Durante toda la mañana del lunes, llamo insistentemente al móvil de Jacob. No contesta. Pruebo con el número oculto, deduciendo que tiene mi teléfono grabado. Lo intento más veces, pero sigue sin responder.
Llamo a sus asesores. Me informan de que, al ser la jornada siguiente a las elecciones, tiene un día muy ocupado. Bueno, tengo que hablar con él sea como sea y voy a seguir insistiendo.
Utilizo una táctica a la que recurro con cierta frecuencia: usar el móvil de otra persona que no esté en sus contactos.
El teléfono suena dos veces y Jacob contesta. Soy yo. Tengo que verte urgentemente.
Él responde con educación, me dice que tal vez hoy sea imposible, pero que volverá a llamarme.
—¿Es este tu nuevo número?
No, es un teléfono móvil prestado. Porque no contestabas a mis llamadas.
Se ríe, como si hablase sobre el tema más gracioso del mundo. Supongo que está rodeado de gente, y disimula bien.
Alguien sacó una foto en el parque y quiere chantajearme, miento. Diré que la culpa fue suya, que me agarró. La gente que lo eligió pensando que solo había sucedido una vez se va a sentir muy decepcionada. Aunque haya sido elegido para el Consejo de los Estados, puede perder la oportunidad de convertirse en ministro.
—¿Estás bien?
Le digo que sí, le pido que me envíe un mensaje indicándome dónde y a qué hora nos vemos mañana y luego cuelgo.
Estoy genial.
¿Por qué no iba a estarlo? Por fin tengo algo de qué preocuparme en mi vida aburrida. Y mis noches de insomnio ya no están llenas de pensamientos vagos y descontrolados: ahora sé lo que quiero. Tengo una enemiga a la que destruir y un objetivo que alcanzar.
Un hombre.
No es amor, o tal vez lo sea, pero eso no viene al caso. Mi amor me pertenece y soy libre para ofrecérselo a quien me dé la gana, aunque no sea correspondido. Evidentemente, sería genial que ocurriera, pero si no ocurre, paciencia. No voy a dejar de excavar en este pozo en el que estoy, porque sé que en el fondo hay agua, agua viva.

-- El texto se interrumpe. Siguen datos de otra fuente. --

-- ==== Sys2Proof/Machine/Lifecycle.lean ====
section
/-! DEFINITION. The Pin Lifecycle Manager (44_pin_lifecycle.md): ACQUIRE, PIN_OPEN, RELEASE. -/

namespace Sys2Proof.Machine

/-- ACQUIRE (R160): both answers of the environment are next states. -/
def execAcquire (a : Nat) (s : State) : Out State := .next (acquire a s).2

/-- Acquire the pair, direction address first; if the second fails the first is released before the failure is raised
(R162). On success the binding is written (R163). DESIGN CHOICE (log 10; 91_not_in_source.md N31): the test mode changes nothing here,
the environment is asked and the events are emitted as outside it. -/
def acquirePair (b : Binding) (s : State) : Out Flow :=
  let first := acquire b.dir s
  if first.1 then
    let second := acquire b.lvl first.2
    if second.1 then .next (.going (second.2.setBinding (some b)))
    else andThen (releaseAddr b.dir second.2) (raise (.resourceUnavailable b.lvl))
  else raise (.resourceUnavailable b.dir) first.2

/-- The part of PIN_OPEN before its micro-operations (R163): RESOLVE, RELEASE, the two acquisitions, the binding. RELEASE runs
after RESOLVE and before the acquisitions (R167). -/
def mapPin (bank pin : Word) (s : State) : Out Flow :=
  withResolved bank pin s fun b => andThen (releaseBinding s) (acquirePair b)

/-- The four configuration micro-operations (R163, R168). -/
def configSlots : List Slot := [⟨.rdDir, none⟩, ⟨.wrDir, none⟩, ⟨.rdLvl, none⟩, ⟨.wrLvlInit, none⟩]

/-- PIN_OPEN (R163). -/
def execPinOpen (bank pin : Word) (s : State) : Out State :=
  settle (thenGo (mapPin bank pin s) fun s1 => going (runSlots configSlots s1))

/-- RELEASE (R166). -/
def execRelease (s : State) : Out State := releaseBinding s

end Sys2Proof.Machine
end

Me alegra lo que acabo de pensar: soy libre para amar a cualquiera en el mundo. Puedo decidirlo sin tener que pedirle permiso a nadie. ¿Cuántos hombres han estado enamorados de mí sin ser correspondidos? Y aun así me enviaban regalos, me cortejaban, se humillaban delante de sus amigos. Y nunca se enfadaron conmigo.
Cuando volvían a verme, todavía se veía en sus ojos el brillo de la conquista inalcanzada, pero también del deseo de seguir intentándolo toda la vida.
Si ellos reaccionaban así, ¿por qué no puedo yo hacer lo mismo? Es interesante luchar por un amor no correspondido.
Puede no ser divertido. Puede dejar huellas profundas e irreparables. Pero es interesante, especialmente para una persona que hace algunos años que empezó a tener miedo de correr riesgos y experimenta momentos de terror ante la posibilidad de que las cosas cambien y no ser capaz de controlarlas.
Ya no voy a reprimirme. Este reto me está salvando.
Hace seis meses compramos una lavadora nueva, y para eso hubo que cambiar la tubería. Tuvimos que cambiar el suelo y volver a pintar la pared. Al final, esa zona de la casa era más bonita que la cocina.
Para evitar el contraste, reformamos la cocina. Entonces nos dimos cuenta de lo viejo que estaba el salón. Remodelamos el salón, que quedó más acogedor que el despacho, sin cambios desde hacía casi diez años.
Seguimos con el despacho. Poco a poco, la reforma se fue extendiendo por toda la casa. Espero que lo mismo suceda en mi vida. Que las pequeñas cosas conduzcan a grandes transformaciones.